Drug Guide
Avalglucosidase Alfa-ngpt
Classification
Therapeutic: Enzyme Replacement Therapy
Pharmacological: Hydrolase enzyme
FDA Approved Indications
- Pompe disease in pediatric and adult patients
Mechanism of Action
Avalglucosidase alfa is a recombinant human GAA (acid alpha-glucosidase) enzyme that replaces the deficient enzyme in patients with Pompe disease, helping to break down glycogen accumulated in tissues.
Dosage and Administration
Adult: The recommended dosage varies; clinical approval typically involves weight-based dosing administered via intravenous infusion every two weeks.
Pediatric: Dosing in pediatric patients is typically weight-based and administered every two weeks, following specific guidelines per FDA approval.
Geriatric: Dosing adjustments are generally based on clinical response and tolerability; no specific age-related dose recommended.
Renal Impairment: No specific adjustments are generally necessary; monitor renal function.
Hepatic Impairment: No specific adjustments required; monitor liver function as appropriate.
Pharmacokinetics
Absorption: Administered intravenously; absorption not applicable.
Distribution: Widely distributed in body tissues, with a large volume of distribution.
Metabolism: Metabolized by cellular pathways, typical for recombinant enzymes.
Excretion: Excreted via lysosomal degradation pathways.
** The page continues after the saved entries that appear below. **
-- ==== Sys2Proof/Machine/Adapter.lean ====
section
/-! DEFINITION. The sample source and sink adapter: `PULL`, `PUSH`, `TXPULL`, `TXPUSH` (40_orchestrator_framing.md R136, R137,
R148, R149, R151, R157). -/

namespace Sys2Proof.Machine

/-- `PULL`: one block from `CAPQ`, or nothing at all where it is unavailable (40_orchestrator_framing.md R136, R137). -/
def execPull (s : State) : Result :=
  match pullRx s with
  | none => .next s
  | some t => .next t

/-- `TXPULL`: one block from `TXSRC`, or nothing at all (40_orchestrator_framing.md R151). -/
def execTxpull (s : State) : Result :=
  match pullTx s with
  | none => .next s
  | some t => .next t

/-- `PUSH`: the block as 16-bit pairs to `PLAYQ`, then the pass is over (40_orchestrator_framing.md R148). -/
def execPush (s : State) : Result :=
  .next (s.setQueues { s.queues with playq := queueWrite s.queues.playq (s.blk.x.map rawOfSample) }).endPass

/-- `TXPUSH`: as `PUSH`, to `TXSINK` (40_orchestrator_framing.md R157). -/
def execTxpush (s : State) : Result :=
  .next (s.setQueues { s.queues with txsink := queueWrite s.queues.txsink (s.blk.x.map rawOfSample) }).endPass

end Sys2Proof.Machine
end

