/-- Without an offset the oscillator stands still. -/
theorem phaseStep_of_isZero {f : F32} {fs : Nat} (hf : f.isZero = true) (hs : 0 < fs) :
    (phaseStep f fs).abs.le F32.twoPiF = true := by
  cases f with
  | inf s => cases hf
  | nan s m => cases hf
  | fin s m =>
    obtain rfl : m = ⟨0, by decide⟩ := Fin.ext (by simpa [F32.isZero] using hf)
    have hmul : F32.twoPiF.mul (.fin s ⟨0, by decide⟩) = .fin s ⟨0, by decide⟩ := by cases s <;> decide
    rw [phaseStep, hmul]
    rcases ofNat_pos hs with ⟨n, hn, hnz⟩ | hn <;> rw [hn]
    · rw [F32.div_fin _ _ _ _ hnz]
      exact F32.abs_round_le (F32.units_pos (Nat.pos_of_ne_zero hnz)) twoPi_finite (by
        have := val_twoPi_pos
        simp only [F32.units_zero, Nat.zero_mul, Nat.cast_zero]
        positivity)
    · cases s <;> decide

/-! ### Which stages run -/

/-- The two places where a receive stage can hang. -/
def Hangs (i : Instr) (s : State) : Prop :=
  (i = .fshift ∧ fshiftLoop s.par (phaseStep s.lat.fineFreqHz s.blk.fs) s.nco s.blk.x = none) ∨
    (i = .demod ∧ s.lat.demodMode = 2#3)

theorem assignedMode {m : BitVec 3} (h : m.toNat ≤ 2) : m = 0#3 ∨ m = 1#3 ∨ m = 2#3 := by
  revert m; decide

theorem execFshift_runs (s : State) :
    (∃ t, execFshift s = .next t) ∨ (execFshift s = .fault .wrapDoesNotEnd ∧ Hangs .fshift s) := by
  unfold execFshift
  split
  · exact .inr ⟨rfl, .inl ⟨rfl, ‹_›⟩⟩
  · exact .inl ⟨_, rfl⟩

theorem execDemod_runs (h : s.lat.demodMode.toNat ≤ 2) :
    (∃ t, execDemod s = .next t) ∨ (execDemod s = .fault .wrapDoesNotEnd ∧ Hangs .demod s) := by
  unfold execDemod
  rcases assignedMode h with hm | hm | hm <;> rw [hm]
  · exact .inl ⟨_, rfl⟩
  · exact .inl ⟨_, rfl⟩
  · show (∃ t, demodSam s = .next t) ∨ (demodSam s = .fault .wrapDoesNotEnd ∧ _)
    unfold demodSam
    split
    · exact .inr ⟨rfl, .inr ⟨rfl, hm⟩⟩
    · exact .inl ⟨_, rfl⟩

/-- On an existing band in an assigned mode a receive stage runs or hangs in a wrap. -/
theorem exec_runs (hi : i ∈ rxStages) (hb : s.lat.activeBand < s.par.numBands) (hm : s.lat.demodMode.toNat ≤ 2) :
    (∃ t, exec i s = .next t) ∨ (exec i s = .fault .wrapDoesNotEnd ∧ Hangs i s) := by
  have band (u : State) : ∃ t, whenBand (s.lat.bandInRange s.par) (.next u) = .next t := ⟨u, if_pos (decide_eq_true hb)⟩
  cases i with
  | fshift => exact execFshift_runs s
  | demod => exact execDemod_runs hm
  | rfgain | iqcorr | convfilt => exact .inl (band _)
  | pull =>
    left
    show ∃ t, execPull s = .next t
    unfold execPull
    split <;> exact ⟨_, rfl⟩
  | agc =>
    left
    show ∃ t, execAgc s = .next t
    unfold execAgc
    dsimp only
    split <;> exact ⟨_, rfl⟩
  | specfull | qshift | speczoom | decim | volpre | equalizer | nr | notch | cwproc | interp | volpost | push =>
    exact .inl ⟨_, rfl⟩
  | _ => simp [rxStages] at hi

/-! ### Between two stages of a receive pass -/

/-- What a receive pass from `s` needs: legal parameters, no outside move scheduled, an existing band and an assigned mode. -/
structure Receivable (s : State) : Prop where
  parameters : s.par.wf = true
  unscheduled : s.sched = []
  band : s.inp.ports.activeBand < s.par.numBands
  mode : s.inp.ports.demodMode.toNat ≤ 2

/-- No wrap of the pass can hang: the mode is USB or AM and the oscillator, in range, moves by at most one turn a sample. -/
structure NeverHangs (s : State) : Prop where
  mode : s.inp.ports.demodMode.toNat ≤ 1
  phase : PhaseLegal s.nco
  step : (phaseStep s.inp.ports.fineFreqHz s.par.fsNative).abs.le F32.twoPiF = true

/-- `t` stands before stage `k` of the receive pass that pulled its block in `s`. -/
structure Receiving (awaited : Bool) (s : State) (k : Nat) (t : State) : Prop where
  around : (rxPulled awaited s).SameAround t
  seq : t.seq = { sp := k, pass := .rx, lastDemod := some s.inp.ports.demodMode }
  valid : t.blk.valid = true
  length : t.blk.x.length = t.blk.n
  rate : t.AtRateBelow (factorsAt s.par .rx k)
  nco : PhaseLegal s.nco → PhaseLegal t.nco
  diag : s.diag <+: t.diag
  marks : s.cfg.Configured s.inp.ports.activeBand → t.marks = s.marks

theorem receiving_pulled (awaited : Bool) (hn : s.par.nNative ≤ s.queues.capq.length) :
    Receiving awaited s 1 (rxPulled awaited s) where
  around := ⟨rfl, rfl, rfl, rfl, rfl, rfl, rfl⟩
  seq := rfl
  valid := rfl
  length := (freshBlock_length _ _).trans (List.length_take_of_le hn)
  rate := atRateBelow_nil.mpr ⟨rfl, rfl⟩
  nco := id
  diag := List.prefix_refl _
  marks := fun _ => rfl

/-- The step of a running pass with nothing scheduled. -/
theorem step_of_stageAt (hw : s.par.wf = true) (hs : s.sched = []) (hat : stageAt s.seq.pass s.seq.sp = some i) :
    step s = onNext State.passEnd (exec i s) := by
  have hp : s.seq.pass ≠ .idle := fun h => by rw [h] at hat; cases hat
  rw [step, if_pos hw, hs]
  show coreStep s = _
  rw [coreStep, if_neg hp, seqStep, hat]

theorem Receiving.step_eq (h : Receiving awaited s k t) (hs : Receivable s) (hat : stageAt .rx k = some i) :
    step t = onNext State.passEnd (exec i t) :=
  step_of_stageAt (by rw [h.around.par]; exact hs.parameters) (h.around.sched.trans hs.unscheduled) (by rw [h.seq]; exact hat)
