-- ==== Sys2Proof/Word.lean ====
section
/-! DEFINITION. The words of the links, the table entries and the head numbers of the BV-410. -/

namespace Sys2Proof

/-- One byte of the feed or the return link (R170). -/
abbrev Byte := BitVec 8

/-- A two-byte quantity of the link kept as bits: a command tag, a CRC (R174, R177). -/
abbrev Half := BitVec 16

/-- A table entry, kept as the 32-bit word the link carries (R1, R2). -/
abbrev Entry := BitVec 32

/-- A head, 0 to 3 (00_scope.md, "Numbering"). -/
abbrev Head := Fin 4

end Sys2Proof
end

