/-- The queue head when it is COMPLETE (R39, R62). -/
def Queue.ready (q : Queue) : Option TrackRecord :=
  match q.records with
  | r :: _ => if r.isComplete then some r else none
  | [] => none

/-- Every record becomes FREE; the other values of the queue stay (R67, R69). -/
def Queue.emptied (q : Queue) : Queue := { q with records := [] }

/-- The CUTTING record's buffer becomes FREE (R64). -/
def Queue.retired (q : Queue) : Queue := { q with records := q.records.drop 1 }

/-- The queue head changed. -/
def Queue.updHead (f : TrackRecord → TrackRecord) (q : Queue) : Queue :=
  match q.records with
  | r :: rest => { q with records := f r :: rest }
  | [] => q

/-! ## Carriage feed, end of a job -/

/-- FEED_EN is deasserted at the event at which the last CUTTING channel leaves CUTTING (R43). -/
def State.dropFeed (s : State) : State :=
  { s with ctu := { s.ctu with feedEn := s.ctu.feedEn && s.anyCutting } }

/-- The job tag carried by JOB_STATE (R97). -/
def State.jobTag (s : State) : Nat :=
  match s.job.record with
  | some r => r.tag
  | none => 0

/-- A change of job state, posted as JOB_STATE with the result when it is ENDED and the abort cause when
it is ABORTED (R97). -/
def State.enterJob (st : JobState) (result : Option JobResult) (cause : Option StopCause) (s : State) :
    State :=
  ({ s with job := { s.job with state := st, result := result, abortCause := cause } }).post
    (.jobState s.jobTag st (if st = JobState.ended then result else none)
      (if st = JobState.aborted then cause else none))

/-- The result of a job that ends (R104). -/
def State.endResult (s : State) : JobResult :=
  if s.job.state = .stopping then .stopped
  else if allHeads.all (fun h => (s.headEntry h).isNone || s.channelState h == .done) then .complete
  else .partialEnd

/-- The job ends when no channel is active (R104). -/
def State.endJob (s : State) : State :=
  if jobLive s.job.state && !s.anyActive then s.enterJob .ended (some s.endResult) none else s

/-! ## Leaving the job -/

/-- The account of the track in progress of a CUTTING channel (R114). -/
def State.account (h : Head) (s : State) : Option Account :=
  if s.channelState h = .cutting then
    (s.queues.get h).inProgress.map (fun r =>
      ⟨r.number, (s.channels.get h).cellIndex, r.sums.1, r.sums.2,
       decide ((s.channels.get h).cellIndex < s.jobCells)⟩)
  else none

/-- Whether a head would leave a SHORT track behind (R114). -/
def State.leavesShort (h : Head) (s : State) : Bool :=
  match s.account h with
  | some a => a.short
  | none => false

/-- A channel leaves the job: its state, ENGAGE line and last stop cause, its demand, its queue and, for
a SHORT track, its short-track counter (R67, R114, R118, R160). -/
def State.depart (h : Head) (st : ChannelState) (cause : StopCause) (s : State) : State :=
  { s with
    channels := s.channels.set h ((s.channels.get h).leave st cause)
    queues := s.queues.set h (s.queues.get h).emptied
    dbu := { s.dbu with demand := s.dbu.demand.set h 0 }
    rpt := s.rpt.updHead h (fun c =>
      if s.leavesShort h then { c with shortTracks := c.shortTracks + 1 } else c) }

/-- The CHANNEL_STATE event of that departure, from the state before it (R117). -/
def State.departEvent (h : Head) (st : ChannelState) (cause : StopCause) (s : State) : Event :=
  .channelState h st (some cause) (s.account h) (s.queues.get h).counts.complete
    (s.queues.get h).counts.filling (s.queues.get h).emptied.counts

/-- A channel parked or halted by itself: the departure, FEED_EN, its CHANNEL_STATE event, and the end of
the job when none stays active (R104, R112, R115, R116). -/
def State.leaveJob (h : Head) (st : ChannelState) (cause : StopCause) (s : State) : State :=
  (((s.depart h st cause).dropFeed).post (s.departEvent h st cause)).endJob

/-! ## Abort (R105) -/

/-- Step 2 and 3 for one head: an active channel becomes HALTED and its queue is emptied. -/
def State.haltIfActive (cause : StopCause) (h : Head) (s : State) : State :=
  if s.active h then s.depart h .halted cause else s

/-- The CHANNEL_STATE events of the channels an abort halts, in ascending head order. -/
def State.haltEvents (cause : StopCause) (s : State) : List Event :=
  (allHeads.filter (fun h => s.active h)).map (fun h => s.departEvent h .halted cause)

/-- An abort cause handed to the Job Controller: it acts while the job is ARMED, RUNNING or STOPPING. -/
def State.abortJob (cause : StopCause) (s : State) : State :=
  if jobLive s.job.state then
    let halted := forHeads (State.haltIfActive cause)
      { s with job := { s.job with state := .aborted, result := none, abortCause := some cause } }
    (({ halted with ctu := { halted.ctu with feedEn := false } }).postAll (s.haltEvents cause)).post
      (.jobState s.jobTag .aborted none (some cause))
  else s

/-- An abort cause of the Cylinder Timing Unit, handed over while the job is RUNNING or STOPPING (R34,
R38, R44). -/
def State.abortIfCutting (cause : StopCause) (s : State) : State :=
  if jobCutting s.job.state then s.abortJob cause else s

/-! ## Calibration (R139, R149) -/

/-- The parameters and copies of a calibration in progress. -/
def CalPhase.setup? : CalPhase → Option CalSetup
  | .none => Option.none
  | .waitIndex c => some c
  | .cut c => some c
  | .awaitMeasure c => some c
Half Life: Approximately 30 to 40 hours, depending on the patient.
Contraindications
- Hypersensitivity to avalglucosidase alfa or any component of the formulation.
Precautions
- Monitor for infusion-associated reactions, allergic reactions, and hypersensitivity. Use caution in patients with a history of allergies.
Adverse Reactions - Common
- Infusion site reactions (Common)
- Headache, fever, back pain (Common)
- Nausea, vomiting (Common)
Adverse Reactions - Serious
- Anaphylaxis (Rare)
- Severe allergic reactions or hypersensitivity (Rare)
Drug-Drug Interactions
- Concurrent use of other immunomodulatory drugs may increase risk of hypersensitivity.
Drug-Food Interactions
- No specific interactions noted.
Drug-Herb Interactions
- No known interactions.
Nursing Implications
Assessment: Monitor for infusion reactions, hypersensitivity, and respiratory status during and after infusion.
Diagnoses:
- Risk for allergic reaction related to hypersensitivity.
- Impaired tissue perfusion related to adverse reactions.
Implementation: Administer via certified infusion protocols, premedicate as necessary, and monitor vital signs closely during infusion.
Evaluation: Assess patient response, monitor for adverse reactions, and adjust therapy accordingly.
Patient/Family Teaching
- Report any signs of allergic reactions such as rash, itching, swelling, or difficulty breathing.
- Take the medication exactly as prescribed, and attend all scheduled infusions.
- Notify healthcare provider of any new or unusual symptoms.
Special Considerations
Black Box Warnings:
- Potential for severe allergic (hypersensitivity) reactions.
- Monitor closely during infusions.
Genetic Factors: Patients with GAA gene mutations may exhibit variable responses.
Lab Test Interference: May interfere with assays measuring GAA activity.
Overdose Management
Signs/Symptoms: Signs of overdose may include allergic reactions, hypersensitivity, or infusion reactions.
Treatment: Discontinue infusion, provide supportive care, administer antihistamines or epinephrine as indicated, and provide emergency interventions if needed.
Storage and Handling
Storage: Store vials refrigerated at 2-8°C; do not freeze.
Stability: Stable until expiration date when stored properly. After reconstitution, use immediately or store refrigerated and use within specified time.